To do: List all lines of the data containing the word "failed".

[Stored items]
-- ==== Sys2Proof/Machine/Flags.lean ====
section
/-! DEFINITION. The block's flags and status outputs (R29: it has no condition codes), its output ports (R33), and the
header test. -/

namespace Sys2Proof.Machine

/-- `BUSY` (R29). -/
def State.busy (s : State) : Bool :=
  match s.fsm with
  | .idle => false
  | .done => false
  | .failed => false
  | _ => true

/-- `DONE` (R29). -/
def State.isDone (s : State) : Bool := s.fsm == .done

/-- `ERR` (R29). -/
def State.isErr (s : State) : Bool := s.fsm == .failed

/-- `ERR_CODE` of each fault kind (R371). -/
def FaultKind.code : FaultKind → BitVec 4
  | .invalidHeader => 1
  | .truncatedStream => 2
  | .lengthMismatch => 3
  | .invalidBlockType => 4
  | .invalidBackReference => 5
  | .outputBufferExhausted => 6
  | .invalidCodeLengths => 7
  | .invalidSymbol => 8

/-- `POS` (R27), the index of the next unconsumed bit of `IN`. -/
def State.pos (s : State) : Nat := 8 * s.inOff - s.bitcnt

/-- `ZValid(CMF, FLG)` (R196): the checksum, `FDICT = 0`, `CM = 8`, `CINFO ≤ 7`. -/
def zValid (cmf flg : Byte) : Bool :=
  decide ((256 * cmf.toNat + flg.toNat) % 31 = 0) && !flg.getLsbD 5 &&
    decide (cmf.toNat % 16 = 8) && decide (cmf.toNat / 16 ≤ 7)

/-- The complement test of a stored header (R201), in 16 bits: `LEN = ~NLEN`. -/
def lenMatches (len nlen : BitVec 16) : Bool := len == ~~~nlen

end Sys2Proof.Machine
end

Written answer:
  | .failed => false
def State.isErr (s : State) : Bool := s.fsm == .failed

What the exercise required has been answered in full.